I was watching The Bourne Ultimatum and in one scene, the person in charge of the command center interrupts everyone who is trying to do their job with, “This is NSA priority level 4…” He is so serious when he says this. People are trying to do their work, and this guy comes in and reminds them of something that they already know, assuming they have regular security refreshers. This always makes me laugh. That bureaucracy is so ingrained in our culture that it makes into an action movie like this seems almost absurd. In the real world, I can’t imagine people working this way. It is just too inefficient. It is the kind of language I’ve seen in science fiction novels from the 1950s and 1960s.

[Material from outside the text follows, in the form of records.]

-- ==== Sys2Proof/Laws/State.lean ====
section
/-! SUPPORT. One lemma per field per update of the state, true by `rfl`, so that no later proof
unfolds a record update. -/

namespace Sys2Proof.Machine

open Sys2Proof

section Respond
variable (s : State) (r : Response)
@[simp] theorem State.respond_timers : (s.respond r).timers = s.timers := rfl
@[simp] theorem State.respond_vics : (s.respond r).vics = s.vics := rfl
@[simp] theorem State.respond_halted : (s.respond r).halted = s.halted := rfl
@[simp] theorem State.respond_inst : (s.respond r).inst = s.inst := rfl
@[simp] theorem State.respond_now : (s.respond r).now = s.now := rfl
@[simp] theorem State.respond_response : (s.respond r).response = r := rfl
@[simp] theorem State.respond_pending : (s.respond r).pending = s.pending := rfl
@[simp] theorem State.respond_draws : (s.respond r).draws = s.draws := rfl
end Respond

section PutTimer
variable (s : State) (t : Timer)
@[simp] theorem State.putTimer_timers : (s.putTimer t).timers = s.timers.set s.inst t := rfl
@[simp] theorem State.putTimer_vics : (s.putTimer t).vics = s.vics := rfl
@[simp] theorem State.putTimer_halted : (s.putTimer t).halted = s.halted := rfl
@[simp] theorem State.putTimer_inst : (s.putTimer t).inst = s.inst := rfl
@[simp] theorem State.putTimer_now : (s.putTimer t).now = s.now := rfl
@[simp] theorem State.putTimer_response : (s.putTimer t).response = s.response := rfl
@[simp] theorem State.putTimer_pending : (s.putTimer t).pending = s.pending := rfl
@[simp] theorem State.putTimer_draws : (s.putTimer t).draws = s.draws := rfl
end PutTimer

section PutVic
variable (s : State) (v : Vic)
@[simp] theorem State.putVic_timers : (s.putVic v).timers = s.timers := rfl
@[simp] theorem State.putVic_vics : (s.putVic v).vics = s.vics.set s.inst v := rfl
@[simp] theorem State.putVic_halted : (s.putVic v).halted = s.halted := rfl
@[simp] theorem State.putVic_inst : (s.putVic v).inst = s.inst := rfl
@[simp] theorem State.putVic_now : (s.putVic v).now = s.now := rfl
@[simp] theorem State.putVic_response : (s.putVic v).response = s.response := rfl
@[simp] theorem State.putVic_pending : (s.putVic v).pending = s.pending := rfl
@[simp] theorem State.putVic_draws : (s.putVic v).draws = s.draws := rfl
end PutVic

section RaiseFatal
variable (s : State) (t : Timer) (kind : FatalKind)
@[simp] theorem State.raiseFatal_timers :
    (s.raiseFatal t kind).timers = s.timers.set s.inst (unspecifiedTimer t.bits s.draws) := rfl
@[simp] theorem State.raiseFatal_vics : (s.raiseFatal t kind).vics = s.vics := rfl
@[simp] theorem State.raiseFatal_halted : (s.raiseFatal t kind).halted = true := rfl
@[simp] theorem State.raiseFatal_inst : (s.raiseFatal t kind).inst = s.inst := rfl
@[simp] theorem State.raiseFatal_now : (s.raiseFatal t kind).now = s.now := rfl
@[simp] theorem State.raiseFatal_response :
    (s.raiseFatal t kind).response = .access (.fatal kind) := rfl
@[simp] theorem State.raiseFatal_pending : (s.raiseFatal t kind).pending = s.pending := rfl
@[simp] theorem State.raiseFatal_draws : (s.raiseFatal t kind).draws = s.draws + 1 := rfl
@[simp] theorem unspecifiedTimer_bits (b : Width) (n : Nat) : (unspecifiedTimer b n).bits = b := rfl
end RaiseFatal

section Accept
variable (s : State) (r : Request) (rest : List Request)
@[simp] theorem State.accept_timers : (s.accept r rest).timers = s.timers := rfl
@[simp] theorem State.accept_vics : (s.accept r rest).vics = s.vics := rfl
@[simp] theorem State.accept_halted : (s.accept r rest).halted = s.halted := rfl
@[simp] theorem State.accept_inst : (s.accept r rest).inst = r.inst := rfl
@[simp] theorem State.accept_now : (s.accept r rest).now = r.now := rfl
@[simp] theorem State.accept_response : (s.accept r rest).response = s.response := rfl
@[simp] theorem State.accept_pending : (s.accept r rest).pending = rest := rfl
@[simp] theorem State.accept_draws : (s.accept r rest).draws = s.draws := rfl
end Accept

section PutSlot
variable (v : Vic) (i : Nat) (h : i < 16) (sl : Slot)
@[simp] theorem putSlot_hw : (putSlot v i h sl).hw = v.hw := rfl
@[simp] theorem putSlot_sw : (putSlot v i h sl).sw = v.sw := rfl
@[simp] theorem putSlot_enable : (putSlot v i h sl).enable = v.enable := rfl
@[simp] theorem putSlot_select : (putSlot v i h sl).select = v.select := rfl
@[simp] theorem putSlot_defvect : (putSlot v i h sl).defvect = v.defvect := rfl
@[simp] theorem putSlot_slots : (putSlot v i h sl).slots = v.slots.set i sl := rfl
end PutSlot

section ControlWrite
variable (v : Word) (t : Timer)
@[simp] theorem controlWrite_bits : (controlWrite v t).bits = t.bits := rfl
@[simp] theorem controlWrite_value : (controlWrite v t).value = t.value := rfl
@[simp] theorem controlWrite_last : (controlWrite v t).last = t.last := rfl
@[simp] theorem controlWrite_mode : (controlWrite v t).mode = controlMode v := rfl
@[simp] theorem controlWrite_clksel : (controlWrite v t).clksel = controlClksel v := rfl
@[simp] theorem controlWrite_enabled : (controlWrite v t).enabled = controlEnable v := rfl
@[simp] theorem controlWrite_frac :
    (controlWrite v t).frac = if !t.enabled && controlEnable v then 0 else t.frac := rfl
@[simp] theorem controlWrite_load :
    (controlWrite v t).load = if t.enabled && !controlEnable v then none else t.load := rfl
end ControlWrite

end Sys2Proof.Machine
end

But then, I got to thinking a bit. We do have some convoluted ways of labeling things. Take job titles, for instance. A simple description is never enough. It has to be narrow and focused, and reflect not just the job, but the level of experience. It is never “plumber” but “journeyman plumber” or “master plumber.” It’s never just “doctor” but “chief of surgery.” Even in baseball, you are not a pitcher, you are “middle relief.” In my own world, I am not a “coder” or a “project manager” but an Application Developer IV. I don’t know what the difference between an Application Developer III and an Application Developer IV is, but there you have it.
Why is it that the number that follows a job title is always written in Roman numerals? I never see “Application Developer 4”; instead, the four is written as “IV”. With the way Roman’s wrote their numbers, this translates to “one less than five” so right there in my title is the fact that I am not as good as an Application Developer V. In a profession that strives for efficiency, that extra byte of data gnaws at me. The federal government takes this to an extreme with its GS levels. There are 15 grades, from GS1 to GS15. Within each of those grades are ten “steps.” That is 150 units of distinction in just levels alone. I thought I had it bad with my Application Developer IV!

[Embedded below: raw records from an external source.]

-- ==== Sys2Proof/Tests/Slice0.lean ====
section
/-! SUPPORT. The model's own tests.  Expected results are the spec's: keys written out from
spec/30_encoding.md R65 to R72, and the vectors T1 to T22 and V1 to V24 of spec/95_test_vectors.md.
The `witness_…` theorems show, for every statement that has hypotheses, states and operands that meet
them. -/

namespace Sys2Proof.Tests

open Sys2Proof Sys2Proof.Machine Sys2Proof.Certificates

/-! ### Helpers: small states, and what a step answered -/

/-- One Timer, and the operation `op` waiting at time `now`. -/
def withTimer (t : Timer) (now : Nat) (op : Operation) : State :=
  { State.reset with timers := [t], pending := [⟨0, now, op⟩] }

/-- One Vic, and the operation `op` waiting. -/
def withVic (v : Vic) (op : Operation) : State :=
  { State.reset with vics := [v], pending := [⟨0, 0, op⟩] }

/-- A state in which an operation of Timer `t` runs at time `now`. -/
def atTimer (t : Timer) (now : Nat) : State := { State.reset with timers := [t], now := now }

/-- A state in which an operation of Vic `v` runs. -/
def atVic (v : Vic) : State := { State.reset with vics := [v] }

/-- The next state, if there is one. -/
def next? : StepResult → Option State
  | .next s => some s
  | .fault _ => none
  | .refused _ => none

/-- The refusal, if there is one. -/
def refusal? : StepResult → Option Refusal
  | .next _ => none
  | .fault _ => none
  | .refused r => some r

/-- What a step reported. -/
def report (r : StepResult) : Option Response := (next? r).map (fun s => s.response)

/-- The Timer a step left. -/
def timer? (r : StepResult) : Option Timer := (next? r).bind (fun s => s.timers[0]?)

/-- The Vic a step left. -/
def vic? (r : StepResult) : Option Vic := (next? r).bind (fun s => s.vics[0]?)

/-- Whether a step ended the run. -/
def halts (r : StepResult) : Option Bool := (next? r).map (fun s => s.halted)

/-- A 32-bit Timer: value, load, enabled, mode, clock, fraction, last. -/
def t32 (value : Nat) (load : Option Nat) (en : Bool) (mode : Mode) (clk : ClkSel) (frac last : Nat) :
    Timer := ⟨.w32, load, value, en, mode, clk, frac, last⟩

/-- A 16-bit Timer. -/
def t16 (value : Nat) (load : Option Nat) (en : Bool) (mode : Mode) (clk : ClkSel) (frac last : Nat) :
    Timer := ⟨.w16, load, value, en, mode, clk, frac, last⟩

/-- A Vic with these lines, masks and default address, and no slot in use. -/
def vicOf (hw sw enable select defvect : Word) : Vic :=
  ⟨hw, sw, enable, select, defvect, Vector.replicate 16 newSlot⟩

/-- Replace slot `i` of a Vic. -/
def withSlot (v : Vic) (i : Nat) (sl : Slot) : Vic :=
  if h : i < 16 then { v with slots := v.slots.set i sl } else v

/-- Read of a Timer register. -/
def rdT (off : Nat) : Operation := .bus .timer .read .word off 0
/-- Write of a Timer register. -/
def wrT (off : Nat) (w : Word) : Operation := .bus .timer .write .word off w
/-- Read of a Vic register. -/
def rdV (off : Nat) : Operation := .bus .vic .read .word off 0
/-- Write of a Vic register. -/
def wrV (off : Nat) (w : Word) : Operation := .bus .vic .write .word off w

/-! ### Ill-formed terms are refused by the check (R36, R67) -/

theorem test_illformed_vectAddrSlotRd : (Instr.vicVectAddrSlotRd 16).wellFormed = false := by decide
theorem test_illformed_vectAddrSlotWr : (Instr.vicVectAddrSlotWr 16 0).wellFormed = false := by decide
theorem test_illformed_vectCntlSlotRd : (Instr.vicVectCntlSlotRd 16).wellFormed = false := by decide
theorem test_illformed_vectCntlSlotWr : (Instr.vicVectCntlSlotWr 16 0).wellFormed = false := by decide
theorem test_illformed_assert : (Instr.vicAssert 32).wellFormed = false := by decide
theorem test_illformed_clear : (Instr.vicClear 32).wellFormed = false := by decide
theorem test_wellformed_last_operands :
    [Instr.vicVectAddrSlotRd 15, .vicVectAddrSlotWr 15 0, .vicVectCntlSlotRd 15,
      .vicVectCntlSlotWr 15 0, .vicAssert 31, .vicClear 31].all Instr.wellFormed = true := by decide

/-! ### Decoding: every constructor, from a key written out field by field (R65: `cls` 2 bits, `z`,
`dir`, `off` 12 bits; class 10: `cls`, `pop` 2 bits, 7 zero bits, `src` 5 bits) -/

/-- Decode a key with this data word. -/
def dec (k : Key) (d : Word) : Decoded := decode ⟨k, d⟩

theorem test_decode_timer_reads :
    [dec 0b00_0_0_000000000000#16 9, dec 0b00_0_0_000000000100#16 9, dec 0b00_0_0_000000001000#16 9,
      dec 0b00_0_0_000000001100#16 9]
    = [.instr .tmrLoadRd, .instr .tmrValueRd, .instr .tmrCtrlRd, .instr .tmrClearRd] := by decide

theorem test_decode_timer_writes :
    [dec 0b00_0_1_000000000000#16 0x89ABCDEF, dec 0b00_0_1_000000000100#16 0x89ABCDEF,
      dec 0b00_0_1_000000001000#16 0x89ABCDEF, dec 0b00_0_1_000000001100#16 0x89ABCDEF]
    = [.instr (.tmrLoadWr 0x89ABCDEF), .instr (.tmrValueWr 0x89ABCDEF),
      .instr (.tmrCtrlWr 0x89ABCDEF), .instr (.tmrClearWr 0x89ABCDEF)] := by decide

theorem test_decode_status :
    [dec 0b01_0_0_000000000000#16 0, dec 0b01_0_1_000000000000#16 7, dec 0b01_0_0_000000000100#16 0,
      dec 0b01_0_1_000000000100#16 7, dec 0b01_0_0_000000001000#16 0, dec 0b01_0_1_000000001000#16 7]
    = [.instr .vicIrqStatusRd, .instr (.vicIrqStatusWr 7), .instr .vicFiqStatusRd,
      .instr (.vicFiqStatusWr 7), .instr .vicRawIntrRd, .instr (.vicRawIntrWr 7)] := by decide

theorem test_decode_routing_and_enable :
    [dec 0b01_0_0_000000001100#16 0, dec 0b01_0_1_000000001100#16 0xFFFFFFFF,
      dec 0b01_0_0_000000010000#16 0, dec 0b01_0_1_000000010000#16 0xFFFFFFFF,
      dec 0b01_0_0_000000010100#16 0, dec 0b01_0_1_000000010100#16 0xFFFFFFFF]
    = [.instr .vicIntSelectRd, .instr (.vicIntSelectWr 0xFFFFFFFF), .instr .vicIntEnableRd,
      .instr (.vicIntEnableWr 0xFFFFFFFF), .instr .vicIntEnClearRd,
      .instr (.vicIntEnClearWr 0xFFFFFFFF)] := by decide

theorem test_decode_software_and_protection :
    [dec 0b01_0_0_000000011000#16 0, dec 0b01_0_1_000000011000#16 5, dec 0b01_0_0_000000011100#16 0,
      dec 0b01_0_1_000000011100#16 5, dec 0b01_0_0_000000100000#16 0, dec 0b01_0_1_000000100000#16 5]
    = [.instr .vicSoftIntRd, .instr (.vicSoftIntWr 5), .instr .vicSoftIntClearRd,
      .instr (.vicSoftIntClearWr 5), .instr .vicProtectionRd, .instr (.vicProtectionWr 5)] := by decide

theorem test_decode_vector_addresses :
    [dec 0b01_0_0_000000110000#16 0, dec 0b01_0_1_000000110000#16 5, dec 0b01_0_0_000000110100#16 0,
      dec 0b01_0_1_000000110100#16 5]
    = [.instr .vicVectAddrRd, .instr (.vicVectAddrWr 5), .instr .vicDefVectAddrRd,
      .instr (.vicDefVectAddrWr 5)] := by decide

I suppose if I were to talk to an HR Specialist (III) they might tell me that the numbers provide a way to compare one job type to another. I’m not sure of the value in that. It seems like comparing apples and oranges.
Some job titles don’t have numbers, but try to be cute in other ways: things like “Chief Happiness Officer” and “Linux Guru.” These may be cute, but they are not particularly helpful.
What makes a job title exempt from Strunk & White’s elementary principles of composition?
- Be clear
- Omit needless words (or numbers)
- Avoid fancy words
- Do not overstate
- Avoid the use of qualifiers
- Prefer the standard to the offbeat
I think if we applied these principles to our job titles, we’d have a much better idea of what we are supposed to be doing in the first place.
When I have a leak in my house, I want a plumber. I don’t need to know if the person is a “master plumber” or not. The most important piece of information to me is how soon can you get here?
There are some good, simple titles that still exist in the world. “President of the United States” is self-explanatory, although POTUS sounds ridiculous to me. If John Adams had gotten his way, it may have been a lot worse. “Author” is a good one, although “Bestselling Author” breaks the rule of “avoid using qualifiers.” Besides, I prefer “Writer” to “Author”. I can’t say why, but “Author” sounds pretentious to me. I like “Reporter” over “Journalist.” Biologist is a good title. Lawyer is better than Attorney for the same reason Writer is better than Author. I’ll make an exception for Barrister; it is better than both.

As for me, I prefer the title of “Writer” since it encompasses everything that I do. My old business card has a title of “Writer, Blogger.” This breaks the rule of “omit needless words.” It is also redundant. I think when I get new business cards I’ll change it to “Writer” which is, after all, just right.